The primary draw, for me, is the unique combat system. I find it inherently fun, somehow, for my RPG character to go for a disabling shot to my enemy's leg, disarm them with targeted shots to the grasping limbs, and then behead them or make them bleed out to cause death. That contrasts to most RPGs or RPG-like action games, where (in their purest form) it's just a matter of reducing an abstract HP value to zero. Of course, by itself, that wouldn't be enough to hold my interest in the long term, but the other aspects of adventure mode add just enough variation to keep me interested. Exploration, quests to kill various things, getting to experience the world's history, that sort of thing.
Now, I did feel that 0.31.25 adventure mode was a bit sparse, in terms of stuff to do. After the initial round of bandits, which tended to be fairly weak, I didn't have a lot to do other than trek to some fort, get a quest to kill a single massive beast a few days' travel away, rinse, and repeat.

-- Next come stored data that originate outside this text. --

/-- Power is on in HOLD, BOOTING and ACTIVE, and hold asserted in HOLD alone. Ready seen in BOOTING up to the boot limit, the limit itself
included where it is taken before the timeout, makes the terminal ACTIVE, hands a marked boot's time in tenths of a second, 1,199 at most, to
the result list and starts the idle timer in an outage with demand IDLE; in an outage at RESERVE one at demand IDLE or WANTED, and at CUTOFF
any, whose feed grant does not cover its ACTIVE draw goes on to HOLD or OFF (CUTOFF) at once. Ready lost in ACTIVE is a new boot with hold
released and retry count 0 and aborts a test in flight. Ready seen outside BOOTING and ready lost outside ACTIVE keep the level and leave the
terminal as it is; every change of the line wakes a sleeping part. That the level is kept in every state is the model's (log 35), and so is a
value of 1,199 at the limit of 120 s itself (log 47). -/
def Obligations.ReadyLineMovesTerminal : Prop :=
  (∀ s : State, (s.powerEnable = true ↔ s.term.mode = .hold ∨ s.term.mode = .booting ∨ s.term.mode = .active)
      ∧ (s.holdLine = true ↔ s.term.mode = .hold))
    ∧ (∀ (s : State) (began : Time), s.supply.power = .running → s.supply.asleep = false → s.term.mode = .booting →
      s.term.bootTimer = some began → s.clock - began ≤ s.bootLimit * 3200000 →
      let short : Prop := s.supply.mains = .absent ∧ s.share.feedGrant < s.activeDraw
      let forced : Prop := short ∧ s.batt.band = .reserve ∧ (s.term.demand = .idle ∨ s.term.demand = .wanted)
      let cutoff : Prop := short ∧ s.batt.band = .cutoff
      ∃ t : State, exec .readySeen s = .next t.askSleep
        ∧ (¬ forced → ¬ cutoff → t.term = { s.term with
            mode := .active, bootTimer := none, retryCount := 0, wakeMark := false
            idleTimer := if s.supply.mains = .absent ∧ s.term.demand = .idle then some s.clock else none })
        ∧ (forced → t.term = { s.term with mode := .hold, bootTimer := none, retryCount := 0, wakeMark := false, idleTimer := none })
        ∧ (cutoff → t.term = { s.term with
            mode := .off, offReason := .cutoff, bootTimer := none, retryCount := 0, wakeMark := false, idleTimer := none })
        ∧ (s.term.wakeMark = true → t.test.wakeCheck = none ∧ t.test.results.head? = some
            { kind := .wake, verdict := .ok, value := some (min 1199 ((s.clock - began) / 320000)), round := s.round.number
              band := s.test.wakeCheck.getD s.batt.band })
        ∧ (s.term.wakeMark = false → t.test.results = s.test.results)
        ∧ t = { s with pins := { s.pins with ready := true }, term := t.term, test := t.test })
    ∧ (∀ s : State, s.supply.power = .running → s.term.mode ≠ .booting → (s.supply.asleep = false ∨ s.pins.ready = true) →
        ∃ t : State, exec .readySeen s = .next t.askSleep
          ∧ t = { s with pins := { s.pins with ready := true }, test := { s.test with carry := t.test.carry } })
    ∧ (∀ s : State, s.supply.power = .running → s.term.mode = .active →
        ∃ t : State, exec .readyLost s = .next t.askSleep ∧ t.term.mode = .booting ∧ t.powerEnable = true ∧ t.holdLine = false
          ∧ t.term.bootTimer = some s.clock ∧ t.term.retryCount = 0
          ∧ t.term.wakeMark = false ∧ t.term.idleTimer = none ∧ t.test.context = none
          ∧ (s.supply.asleep = false → t.status = s.status)
          ∧ t = { s with
            pins := { s.pins with ready := false }, supply := t.supply, line := t.line, batt := t.batt, term := t.term, test := t.test
            status := { s.status with repeatTimer := t.status.repeatTimer } })
    ∧ (∀ s : State, s.supply.power = .running → (s.supply.asleep = false ∨ s.pins.ready = false) → s.term.mode ≠ .active →
        exec .readyLost s = .next (State.askSleep { s with pins := { s.pins with ready := false } }))
    ∧ ∀ s : State, s.supply.power = .running → s.supply.asleep = true → s.term.mode ≠ .booting →
        (s.pins.ready = false → ∃ t : State, exec .readySeen s = .next t.askSleep ∧ t.supply.asleep = false
            ∧ t.supply.oscillator = .starting s.clock ∧ t.supply.wokeAt = some s.clock ∧ t.term = s.term)
          ∧ (s.pins.ready = true → ∃ t : State, exec .readyLost s = .next t.askSleep ∧ t.supply.asleep = false
            ∧ t.supply.oscillator = .starting s.clock ∧ t.supply.wokeAt = some s.clock
            ∧ (s.term.mode ≠ .active → t.term = s.term))

/-- A boot that reaches its limit of 45, 60, 90 or 120 s is handed to the test unit as a TIMEOUT; with retry count 0 the terminal is OFF
(RETRY) with the retry wait of 10 s, with retry count 1 it is in FAULT. -/
def Obligations.BootTimeoutRetriesThenFaults : Prop :=
  ∀ (s : State) (began : Time), s.supply.power = .running → s.term.mode = .booting → s.term.bootTimer = some began →
    ([45, 60, 90, 120][s.profile]?).getD 0 * 3200000 ≤ s.clock - began →
    ∃ t : State, exec .bootTimeout s = .next t.askSleep
      ∧ t.test = { s.test with
          wakeCheck := none
          results := ({ kind := .wake, verdict := .timeout, value := some (([450, 600, 900, 1200][s.profile]?).getD 0)
                        round := s.round.number, band := s.test.wakeCheck.getD s.batt.band } :: s.test.results).take 4 }
      ∧ (s.term.retryCount = 0 → t.term = { s.term with
          mode := .off, offReason := .retry, bootTimer := none, wakeMark := false, retryCount := 1
          retryWait := some (s.clock + 10 * 3200000) })
      ∧ (s.term.retryCount ≠ 0 → t.term = { s.term with
          mode := .fault, bootTimer := none, wakeMark := false, retryCount := 0, wakePending := false })
      ∧ t = { s with term := t.term, test := t.test }

/-- The terminal's other timers: the retry wait's end requests a wake, made at once if no test is in flight and the gating holds (mains
PRESENT, band FULL, GOOD or LOW, RESERVE on EMERGENCY or a feed grant of the boot draw, CUTOFF on such a grant), and pending otherwise; the
idle timer at 120 s puts the terminal in HOLD with its hold line asserted, or defers the hold to the end of a test in flight, and the timer
then stops (the model's reading, log 20); a keep-alive time moves the schedule on by 1,200 s and requests a wake, on the same gating, of a
terminal in HOLD alone that acts. -/
def Obligations.TerminalTimersExpire : Prop :=
  (∀ (s : State) (e : Time), s.supply.power = .running → s.term.mode = .off → s.term.offReason = .retry → s.term.retryWait = some e →
      e ≤ s.clock →
      (s.supply.mains = .present → s.test.context = none → s.pins.ready = false →
          exec .retryWaitExpiry s = .next (State.askSleep { s with term := { s.term with
            mode := .booting, bootTimer := some s.clock, idleTimer := none, retryWait := none, wakePending := false
            wakeMark := false } }))
        ∧ (s.supply.mains = .absent → s.batt.band = .reserve → s.term.demand ≠ .emergency → s.share.feedGrant < s.bootDraw →
            exec .retryWaitExpiry s = .next (State.askSleep { s with term := { s.term with retryWait := none, wakePending := true } }))
        ∧ (let allowed : Prop := s.supply.mains = .present ∨ s.batt.band = .full ∨ s.batt.band = .good ∨ s.batt.band = .low
            ∨ (s.batt.band = .reserve ∧ (s.term.demand = .emergency ∨ s.bootDraw ≤ s.share.feedGrant))
            ∨ (s.batt.band = .cutoff ∧ s.bootDraw ≤ s.share.feedGrant)
          ∃ t : State, exec .retryWaitExpiry s = .next t.askSleep
            ∧ (s.test.context = none → allowed → s.pins.ready = false → t.term = { s.term with
                mode := .booting, bootTimer := some s.clock, idleTimer := none, retryWait := none, wakePending := false
                wakeMark := false })
            ∧ ((s.test.context ≠ none ∨ ¬ allowed) → t.term = { s.term with retryWait := none, wakePending := true })
            ∧ (s.pins.ready = false → t.test = { s.test with carry := t.test.carry })
            ∧ t = { s with term := t.term, test := t.test }))
    ∧ (∀ (s : State) (b : Time), s.supply.power = .running → s.term.mode = .active → s.term.idleTimer = some b →
        b + 120 * 3200000 ≤ s.clock →
        (s.test.context ≠ none →
            exec .idleTimerExpiry s = .next (State.askSleep { s with term := { s.term with idleTimer := none, deferredHold := true } }))
          ∧ (s.test.context = none →
              ∃ t : State, exec .idleTimerExpiry s = .next t.askSleep ∧ t.term = { s.term with mode := .hold, idleTimer := none, bootTimer := none }
                ∧ t.powerEnable = true ∧ t.holdLine = true
                ∧ t = { s with term := t.term, test := t.test }))
    ∧ ∀ (s : State) (k : Time), s.supply.power = .running → s.term.keepAlive = some k → k ≤ s.clock →
        (s.term.mode ≠ .hold →
            exec .keepAliveTime s = .next (State.askSleep { s with term := { s.term with keepAlive := some (k + 1200 * 3200000) } }))
          ∧ (s.batt.band = .unrated →
              exec .keepAliveTime s = .next (State.askSleep { s with term := { s.term with keepAlive := some (k + 1200 * 3200000) } }))
          ∧ (s.term.mode = .hold → s.batt.band ≠ .unrated →
              let allowed : Prop := s.supply.mains = .present ∨ s.batt.band = .full ∨ s.batt.band = .good ∨ s.batt.band = .low
                ∨ (s.batt.band = .reserve ∧ (s.term.demand = .emergency ∨ s.bootDraw ≤ s.share.feedGrant))
                ∨ (s.batt.band = .cutoff ∧ s.bootDraw ≤ s.share.feedGrant)
              ∃ t : State, exec .keepAliveTime s = .next t.askSleep ∧ t.term.keepAlive = some (k + 1200 * 3200000)
                ∧ (s.test.context = none → allowed → s.pins.ready = false →
                    t.term = { s.term with
                        mode := .booting, bootTimer := some s.clock, idleTimer := none, retryWait := none, wakePending := false
                        wakeMark := true, keepAlive := t.term.keepAlive }
                      ∧ t.test.wakeCheck = some s.batt.band)
                ∧ ((s.test.context ≠ none ∨ ¬ allowed) →
                    t.term = { s.term with wakePending := true, keepAlive := t.term.keepAlive }
                      ∧ t.test = { s.test with carry := t.test.carry })
                ∧ t = { s with term := t.term, test := t.test })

It didn't take too long before I started getting bored of the grind, even though I wanted to keep playing with the combat system. Luckily, Wanderer's Friend helped with that, because item forging (and in particular crafting decorations from dragons and such) is a valid long-term goal, however shallow it is.
In 0.34.xx, though, I find that there's a lot more to do, while I play with the combat system. Human enemies seem to be more plentiful and harder, particularly if I turn down the werebeast number; there's finally interesting loot that gets created in world gen; there are necromancer towers I can assault; I can become a vampire; completely wiping out a large city sounds like fun now, what with the keep in the center and the ability to stage a zombie apocalypse; etc., etc.. I've also started playing around with raw editing, and eventually want to make the random wild critters actually interesting to fight, which will also help break the monotony of traveling a few days away to kill a lone dragon.
I suspect that NW_Kohaku's issue with adventure mode, though, is that she (?) doesn't find the combat system to be inherently interesting, from the way she's talking about it. Which is perfectly fine! Not everyone finds the same things interesting in the same ways
. It sounds like NW_Kohaku is more interested in simulations, building things and deconstructing systems, right? So, for someone like that, fortress mode and modding definitely seem like they'd be more interesting than wandering around a shallow open-world RPG and finding different ways to kill things. I personally had a similar issue with Morrowind, when I finally got around to trying it. For some reason, I didn't find the combat or character development systems all that interesting, and advancing the plot seemed... a bit tedious, I suppose. Plus, I think I was put off a bit at the fact that I was playing an open world game, but would constantly use teleportation to get around because the intervening space wasn't worth traversing. Not that teleportation itself is bad, I think; but the way it was handled in Morrowind seemed off, somehow. Like it cheapened exploration, turning that act into a chore that you do when you couldn't teleport to your destination. So, to me, Morrowind had a lot of DF's adventure mode flaws, but with neither the interesting combat system, nor the ability to regen a fresh, random world if I wanted a fresh start.
That being said, I think that having more interesting procedurally generated content IS a worthwhile thing to work for. I'd love to have more variation in the worlds I generate! Such as having the specifics of history actually matter, for some reason, rather than merely being a means to seed the world with quests. Or random wildlife! Rather than every world having wolves, dingoes, camels and ibexes, perhaps some worlds might have large predators that posed a threat through physical size, others might have passive behemoths that dangerous to attack but can provide great armor, still others might have various creatures with syndrome-bearing blood (and not all harmful, necessarily!), and so on. Of course, the cool thing is that I can in theory mod that in myself, if I write an external script that handles both world gen AND creature alteration. Although, in practice, that might be rather hard to do well.